Öyleyse neden kaçar kişi o gün, kendi kardeşinden, annesinden, babasından, eşinden ve çocuklarından? İnsan neden başının derdine düşer o gün? Her insanı yeterince meşgul edecek iş nedir o gün?

KOMŞULARINIZLA HELALLEŞTİNİZ Mİ?

-Komşularınızla helalleştiniz mi? Evinizin dumanından bile rahatsız olmadı komşularınız öyle mi, gecenin ilerlemeyen vakitlerinde yaptığınız gürültüden kundaktaki bebelerinin uyanmadığından eminsiniz, yani.

Pişirdiğiniz kebabın kokusu çocuklarının yüreklerine kadar ulaştı ve o çocukların içi çekmedi, öyle mi? Burada bir hak – hukuk oluşmadığı konusunda kesin kanaatiniz var.

Komşuluk hukukunu sonuna kadar yerine getirdiniz. Allah’ın, “komşuları neredeyse size mirasçı kılacağı” bir hak-hukuk çerçevesi içinde yaşadınız bütün zamanlarda… Öyle mi?

İŞ YERİNDE ÇALIŞTIRDIĞINIZ İŞÇİLERLE HELALLEŞTİNİZ Mİ?

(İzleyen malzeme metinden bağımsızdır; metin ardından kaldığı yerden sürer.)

@[simp] theorem Crew.pushL_bound (c : Crew) (ls : List Nat) (f : Nat → DWord) : (c.pushL ls f).bound = c.bound := rfl
@[simp] theorem Crew.pushL_live (c : Crew) (ls : List Nat) (f : Nat → DWord) : (c.pushL ls f).live = c.live := rfl
@[simp] theorem Crew.pushL_exm (c : Crew) (ls : List Nat) (f : Nat → DWord) : (c.pushL ls f).exm = c.exm := rfl
@[simp] theorem Crew.pushL_pc (c : Crew) (ls : List Nat) (f : Nat → DWord) : (c.pushL ls f).pc = c.pc := rfl
@[simp] theorem Crew.pushL_v (c : Crew) (ls : List Nat) (f : Nat → DWord) : (c.pushL ls f).v = c.v := rfl
@[simp] theorem Crew.pushL_sr (c : Crew) (ls : List Nat) (f : Nat → DWord) : (c.pushL ls f).sr = c.sr := rfl
@[simp] theorem Crew.pushL_bs0 (c : Crew) (ls : List Nat) (f : Nat → DWord) : (c.pushL ls f).bs0 = c.bs0 := rfl
@[simp] theorem Crew.pushL_bs1 (c : Crew) (ls : List Nat) (f : Nat → DWord) : (c.pushL ls f).bs1 = c.bs1 := rfl
@[simp] theorem Crew.pushL_bs2 (c : Crew) (ls : List Nat) (f : Nat → DWord) : (c.pushL ls f).bs2 = c.bs2 := rfl
@[simp] theorem Crew.pushL_bs3 (c : Crew) (ls : List Nat) (f : Nat → DWord) : (c.pushL ls f).bs3 = c.bs3 := rfl
@[simp] theorem Crew.pushL_nL (c : Crew) (ls : List Nat) (f : Nat → DWord) : (c.pushL ls f).nL = c.nL := rfl
@[simp] theorem Crew.pushL_nS (c : Crew) (ls : List Nat) (f : Nat → DWord) : (c.pushL ls f).nS = c.nS := rfl
@[simp] theorem Crew.pushL_fin (c : Crew) (ls : List Nat) (f : Nat → DWord) : (c.pushL ls f).fin = c.fin := rfl
@[simp] theorem Crew.pushL_head (c : Crew) (ls : List Nat) (f : Nat → DWord) : (c.pushL ls f).head = c.head := rfl
@[simp] theorem Crew.pushL_fpcr (c : Crew) (ls : List Nat) (f : Nat → DWord) : (c.pushL ls f).fpcr = c.fpcr := rfl
@[simp] theorem Crew.pushL_fpsr (c : Crew) (ls : List Nat) (f : Nat → DWord) : (c.pushL ls f).fpsr = c.fpsr := rfl
@[simp] theorem Crew.pushL_psel (c : Crew) (ls : List Nat) (f : Nat → DWord) : (c.pushL ls f).psel = c.psel := rfl
@[simp] theorem Crew.pushL_rxf (c : Crew) (ls : List Nat) (f : Nat → DWord) : (c.pushL ls f).rxf = c.rxf := rfl
@[simp] theorem Crew.pushL_strmdef (c : Crew) (ls : List Nat) (f : Nat → DWord) : (c.pushL ls f).strmdef = c.strmdef := rfl
@[simp] theorem Crew.pushL_trapcause (c : Crew) (ls : List Nat) (f : Nat → DWord) : (c.pushL ls f).trapcause = c.trapcause := rfl
@[simp] theorem Crew.pushL_trappc (c : Crew) (ls : List Nat) (f : Nat → DWord) : (c.pushL ls f).trappc = c.trappc := rfl
@[simp] theorem Crew.pushL_traplanes (c : Crew) (ls : List Nat) (f : Nat → DWord) : (c.pushL ls f).traplanes = c.traplanes := rfl
@[simp] theorem Crew.pushL_trapaddr (c : Crew) (ls : List Nat) (f : Nat → DWord) : (c.pushL ls f).trapaddr = c.trapaddr := rfl
@[simp] theorem Crew.pushL_traprep (c : Crew) (ls : List Nat) (f : Nat → DWord) : (c.pushL ls f).traprep = c.traprep := rfl
@[simp] theorem Crew.pushL_resumepc (c : Crew) (ls : List Nat) (f : Nat → DWord) : (c.pushL ls f).resumepc = c.resumepc := rfl
@[simp] theorem Crew.pushL_cvrole (c : Crew) (ls : List Nat) (f : Nat → DWord) : (c.pushL ls f).cvrole = c.cvrole := rfl
@[simp] theorem Crew.pushL_seed (c : Crew) (ls : List Nat) (f : Nat → DWord) : (c.pushL ls f).seed = c.seed := rfl
@[simp] theorem Crew.pushL_inHandler (c : Crew) (ls : List Nat) (f : Nat → DWord) : (c.pushL ls f).inHandler = c.inHandler := rfl
@[simp] theorem Crew.pushL_handlerCount (c : Crew) (ls : List Nat) (f : Nat → DWord) : (c.pushL ls f).handlerCount = c.handlerCount := rfl
@[simp] theorem Crew.pushL_halted (c : Crew) (ls : List Nat) (f : Nat → DWord) : (c.pushL ls f).halted = c.halted := rfl
@[simp] theorem Crew.pushL_block (c : Crew) (ls : List Nat) (f : Nat → DWord) : (c.pushL ls f).block = c.block := rfl
@[simp] theorem Crew.pushL_run (c : Crew) (ls : List Nat) (f : Nat → DWord) : (c.pushL ls f).run = c.run := rfl
@[simp] theorem Crew.pushL_arrivals (c : Crew) (ls : List Nat) (f : Nat → DWord) : (c.pushL ls f).arrivals = c.arrivals := rfl
@[simp] theorem Crew.pushL_pendS (c : Crew) (ls : List Nat) (f : Nat → DWord) : (c.pushL ls f).pendS = c.pendS := rfl
@[simp] theorem Crew.pushL_loads (c : Crew) (ls : List Nat) (f : Nat → DWord) : (c.pushL ls f).loads = c.loads := rfl
@[simp] theorem Crew.pushL_pend (c : Crew) (ls : List Nat) (f : Nat → DWord) : (c.pushL ls f).pend = c.pend := rfl
@[simp] theorem Crew.pushL_waitL (c : Crew) (ls : List Nat) (f : Nat → DWord) : (c.pushL ls f).waitL = c.waitL := rfl
@[simp] theorem Crew.pushL_waitS (c : Crew) (ls : List Nat) (f : Nat → DWord) : (c.pushL ls f).waitS = c.waitS := rfl
@[simp] theorem Crew.pushL_urgentL (c : Crew) (ls : List Nat) (f : Nat → DWord) : (c.pushL ls f).urgentL = c.urgentL := rfl
@[simp] theorem Crew.pushL_urgentS (c : Crew) (ls : List Nat) (f : Nat → DWord) : (c.pushL ls f).urgentS = c.urgentS := rfl
@[simp] theorem Crew.pushL_lastL (c : Crew) (ls : List Nat) (f : Nat → DWord) : (c.pushL ls f).lastL = c.lastL := rfl
@[simp] theorem Crew.pushL_lastS (c : Crew) (ls : List Nat) (f : Nat → DWord) : (c.pushL ls f).lastS = c.lastS := rfl
@[simp] theorem Crew.pushL_together (c : Crew) (ls : List Nat) (f : Nat → DWord) : (c.pushL ls f).together = c.together := rfl
@[simp] theorem Crew.pushL_irq (c : Crew) (ls : List Nat) (f : Nat → DWord) : (c.pushL ls f).irq = c.irq := rfl
@[simp] theorem Crew.pushL_stop (c : Crew) (ls : List Nat) (f : Nat → DWord) : (c.pushL ls f).stop = c.stop := rfl
@[simp] theorem Crew.pushL_reissue (c : Crew) (ls : List Nat) (f : Nat → DWord) : (c.pushL ls f).reissue = c.reissue := rfl
@[simp] theorem Crew.pushL_served (c : Crew) (ls : List Nat) (f : Nat → DWord) : (c.pushL ls f).served = c.served := rfl
@[simp] theorem Crew.pushL_since (c : Crew) (ls : List Nat) (f : Nat → DWord) : (c.pushL ls f).since = c.since := rfl
@[simp] theorem Crew.pushL_order (c : Crew) (ls : List Nat) (f : Nat → DWord) : (c.pushL ls f).order = c.order := rfl
@[simp] theorem Crew.pushL_resuming (c : Crew) (ls : List Nat) (f : Nat → DWord) : (c.pushL ls f).resuming = c.resuming := rfl
@[simp] theorem Crew.pushL_got (c : Crew) (ls : List Nat) (f : Nat → DWord) : (c.pushL ls f).got = c.got := rfl

@[simp] theorem Crew.pushS_bound (c : Crew) (x : DWord) : (c.pushS x).bound = c.bound := rfl
@[simp] theorem Crew.pushS_live (c : Crew) (x : DWord) : (c.pushS x).live = c.live := rfl
@[simp] theorem Crew.pushS_exm (c : Crew) (x : DWord) : (c.pushS x).exm = c.exm := rfl
@[simp] theorem Crew.pushS_pc (c : Crew) (x : DWord) : (c.pushS x).pc = c.pc := rfl
@[simp] theorem Crew.pushS_v (c : Crew) (x : DWord) : (c.pushS x).v = c.v := rfl
@[simp] theorem Crew.pushS_sr (c : Crew) (x : DWord) : (c.pushS x).sr = c.sr := rfl
@[simp] theorem Crew.pushS_bl0 (c : Crew) (x : DWord) : (c.pushS x).bl0 = c.bl0 := rfl
@[simp] theorem Crew.pushS_bl1 (c : Crew) (x : DWord) : (c.pushS x).bl1 = c.bl1 := rfl
@[simp] theorem Crew.pushS_bl2 (c : Crew) (x : DWord) : (c.pushS x).bl2 = c.bl2 := rfl
@[simp] theorem Crew.pushS_bl3 (c : Crew) (x : DWord) : (c.pushS x).bl3 = c.bl3 := rfl
@[simp] theorem Crew.pushS_nL (c : Crew) (x : DWord) : (c.pushS x).nL = c.nL := rfl
@[simp] theorem Crew.pushS_nS (c : Crew) (x : DWord) : (c.pushS x).nS = c.nS := rfl
@[simp] theorem Crew.pushS_fin (c : Crew) (x : DWord) : (c.pushS x).fin = c.fin := rfl
@[simp] theorem Crew.pushS_head (c : Crew) (x : DWord) : (c.pushS x).head = c.head := rfl
@[simp] theorem Crew.pushS_fpcr (c : Crew) (x : DWord) : (c.pushS x).fpcr = c.fpcr := rfl
@[simp] theorem Crew.pushS_fpsr (c : Crew) (x : DWord) : (c.pushS x).fpsr = c.fpsr := rfl
@[simp] theorem Crew.pushS_psel (c : Crew) (x : DWord) : (c.pushS x).psel = c.psel := rfl
@[simp] theorem Crew.pushS_rxf (c : Crew) (x : DWord) : (c.pushS x).rxf = c.rxf := rfl
@[simp] theorem Crew.pushS_strmdef (c : Crew) (x : DWord) : (c.pushS x).strmdef = c.strmdef := rfl
@[simp] theorem Crew.pushS_trapcause (c : Crew) (x : DWord) : (c.pushS x).trapcause = c.trapcause := rfl
@[simp] theorem Crew.pushS_trappc (c : Crew) (x : DWord) : (c.pushS x).trappc = c.trappc := rfl
@[simp] theorem Crew.pushS_traplanes (c : Crew) (x : DWord) : (c.pushS x).traplanes = c.traplanes := rfl
@[simp] theorem Crew.pushS_trapaddr (c : Crew) (x : DWord) : (c.pushS x).trapaddr = c.trapaddr := rfl
@[simp] theorem Crew.pushS_traprep (c : Crew) (x : DWord) : (c.pushS x).traprep = c.traprep := rfl
@[simp] theorem Crew.pushS_resumepc (c : Crew) (x : DWord) : (c.pushS x).resumepc = c.resumepc := rfl
@[simp] theorem Crew.pushS_cvrole (c : Crew) (x : DWord) : (c.pushS x).cvrole = c.cvrole := rfl
@[simp] theorem Crew.pushS_seed (c : Crew) (x : DWord) : (c.pushS x).seed = c.seed := rfl
@[simp] theorem Crew.pushS_inHandler (c : Crew) (x : DWord) : (c.pushS x).inHandler = c.inHandler := rfl
@[simp] theorem Crew.pushS_handlerCount (c : Crew) (x : DWord) : (c.pushS x).handlerCount = c.handlerCount := rfl
@[simp] theorem Crew.pushS_halted (c : Crew) (x : DWord) : (c.pushS x).halted = c.halted := rfl
@[simp] theorem Crew.pushS_block (c : Crew) (x : DWord) : (c.pushS x).block = c.block := rfl
@[simp] theorem Crew.pushS_run (c : Crew) (x : DWord) : (c.pushS x).run = c.run := rfl
@[simp] theorem Crew.pushS_arrivals (c : Crew) (x : DWord) : (c.pushS x).arrivals = c.arrivals := rfl
@[simp] theorem Crew.pushS_pendS (c : Crew) (x : DWord) : (c.pushS x).pendS = c.pendS := rfl
@[simp] theorem Crew.pushS_loads (c : Crew) (x : DWord) : (c.pushS x).loads = c.loads := rfl
@[simp] theorem Crew.pushS_pend (c : Crew) (x : DWord) : (c.pushS x).pend = c.pend := rfl
@[simp] theorem Crew.pushS_waitL (c : Crew) (x : DWord) : (c.pushS x).waitL = c.waitL := rfl
@[simp] theorem Crew.pushS_waitS (c : Crew) (x : DWord) : (c.pushS x).waitS = c.waitS := rfl
@[simp] theorem Crew.pushS_urgentL (c : Crew) (x : DWord) : (c.pushS x).urgentL = c.urgentL := rfl
@[simp] theorem Crew.pushS_urgentS (c : Crew) (x : DWord) : (c.pushS x).urgentS = c.urgentS := rfl
@[simp] theorem Crew.pushS_lastL (c : Crew) (x : DWord) : (c.pushS x).lastL = c.lastL := rfl
@[simp] theorem Crew.pushS_lastS (c : Crew) (x : DWord) : (c.pushS x).lastS = c.lastS := rfl
@[simp] theorem Crew.pushS_together (c : Crew) (x : DWord) : (c.pushS x).together = c.together := rfl
@[simp] theorem Crew.pushS_irq (c : Crew) (x : DWord) : (c.pushS x).irq = c.irq := rfl
@[simp] theorem Crew.pushS_stop (c : Crew) (x : DWord) : (c.pushS x).stop = c.stop := rfl
@[simp] theorem Crew.pushS_reissue (c : Crew) (x : DWord) : (c.pushS x).reissue = c.reissue := rfl
@[simp] theorem Crew.pushS_served (c : Crew) (x : DWord) : (c.pushS x).served = c.served := rfl
@[simp] theorem Crew.pushS_since (c : Crew) (x : DWord) : (c.pushS x).since = c.since := rfl
@[simp] theorem Crew.pushS_order (c : Crew) (x : DWord) : (c.pushS x).order = c.order := rfl
@[simp] theorem Crew.pushS_resuming (c : Crew) (x : DWord) : (c.pushS x).resuming = c.resuming := rfl
@[simp] theorem Crew.pushS_got (c : Crew) (x : DWord) : (c.pushS x).got = c.got := rfl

-İş yerinizde çalıştırdığınız işçilerle helalleştiniz mi? Sizin üzerinizde hiç hakları kalmadı, öyle mi? Ücretlerini hakkaniyet içinde belirlediniz, onların sizin vereceğiniz işe muhtaç olduklarını, onlar gibi başka binlerce insan bulabileceğinizi, dolayısıyla hiçbir pazarlık güçlerinin bulunmadığını düşünüp, onların bu durumlarını ücret pazarlığında en aza razı etmek için kullanmadınız

Çalıştırırken mesai saatleri konusunda son derece hassas davrandınız. Bir saniye bile haklarının geçmesini istemediniz. Gönülleri hoştur çalışanlarınızın. Onlarla ilgili en küçük bir yük götürmezsiniz ebedi hayata… Öyle mi?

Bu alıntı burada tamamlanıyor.